WHAT YOU ARE ASKED TO DO:
Copy out each line of the material that includes the word "with".

+++++

/-- The write-back of the next pair issues; after the last pair the action is done (R114 to R116). -/
def writebackEffect (t : Nat) (s : State) : State :=
  match (tileOf s t).upd with
  | some u =>
    if u.phase2 then
      let p := (seqOf s u.stream).part
      let seed := match (partOf s p).image with | some i => i.seed | none => 0
      let bs := ([2 * u.next, 2 * u.next + 1].filter (fun i => u.map.elem i)).map (· + updFirst u.desc)
      let s1 := bs.foldl (fun s b => updateBlock t p u seed b s) s
      noteNeeds p u.stream u.entry (modUpd t (fun u => if updPairs u.desc ≤ u.next + 1 then none else some { u with next := u.next + 1 }) s1)
    else s
  | none => s

def execUpdateMarkerWrite (t : Nat) (s : State) : Host.Outcome State Fault Refusal := onWf (.updateMarkerWrite t) (markerEffect t s)
def execUpdatePhase2 (t : Nat) (s : State) : Host.Outcome State Fault Refusal := onWf (.updatePhase2 t) (phase2Effect t s)
def execUpdateWriteback (t : Nat) (s : State) : Host.Outcome State Fault Refusal := onWf (.updateWriteback t) (writebackEffect t s)

/-! ### Restart after a replay (R91, R119, R174) -/

/-- The restore of one update action of the abandoned epoch: only where its marker holds the abandoned launch time. -/
def restoreAction (p : Nat) (s : State) (e : Nat × Nat × Nat) : State :=
  match (partOf s p).image, jobOf s p with
  | some i, some j =>
    match (epochEntries i e.1 j.epoch)[e.2.1]? with
    | some x =>
      let d := x.desc
      let us := uStreams (i.utabs.getD (updTable d) [])
      let t := (physOf s e.1).getD 0
      if us.any UStream.inOut then
        let (m, s1) := portRead t (updMarker d) 8 s
        if leNat m = e.2.2 % 2 ^ 64 then
          let (bs, s2) := readMap t d s1
          bs.foldl (fun s i => restoreBlock t us s (updFirst d + i)) s2
        else s1
      else s
    | none => s
  | _, _ => s

/-- The sequencers of a partition stand at the first entries of the job's epoch. -/
def rewind (p : Nat) (s : State) : State :=
  match (partOf s p).image, jobOf s p with
  | some i, some j =>
    (usedStreams i).foldl (fun s st =>
      let first := ((tblGet [] i.streams st).find? (fun y => decide (j.epoch ≤ y.epoch))).map (·.epoch)
      let q := seqOf s st
      setSeq st { q with epoch := first.getD j.epoch, entry := 0, inflight := [], done := [], vis := [], reported := [],
                         st := if first == some j.epoch then .wait else .epoch } s) s
  | _, _ => s

/-- The restart instant: restores, zeroing and the remap are done, and the epoch's entries launch again (R174). -/
def restartEffect (p : Nat) (s : State) : State :=
  match jobOf s p with
  | some j =>
    match j.restartAt with
    | some r =>
      let s1 := j.upds.foldl (restoreAction p) (advance r s)
      let s2 := modJob p (fun j => { j with upds := [], restartAt := none }) (remapPending p s1)
      noteDegraded p (rewind p s2)
    | none => s
  | none => s

def execRestartInstant (p : Nat) (s : State) : Host.Outcome State Fault Refusal := onWf (.restartInstant p) (restartEffect p s)

end Sys2Proof.Machine
end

+++++

WRITTEN SOLUTION:
  match (tileOf s t).upd with
      let seed := match (partOf s p).image with | some i => i.seed | none => 0
      noteNeeds p u.stream u.entry (modUpd t (fun u => if updPairs u.desc ≤ u.next + 1 then none else some { u with next := u.next + 1 }) s1)
  match (partOf s p).image, jobOf s p with
    match (epochEntries i e.1 j.epoch)[e.2.1]? with
  match (partOf s p).image, jobOf s p with
      setSeq st { q with epoch := first.getD j.epoch, entry := 0, inflight := [], done := [], vis := [], reported := [],
  match jobOf s p with
    match j.restartAt with
      let s2 := modJob p (fun j => { j with upds := [], restartAt := none }) (remapPending p s1)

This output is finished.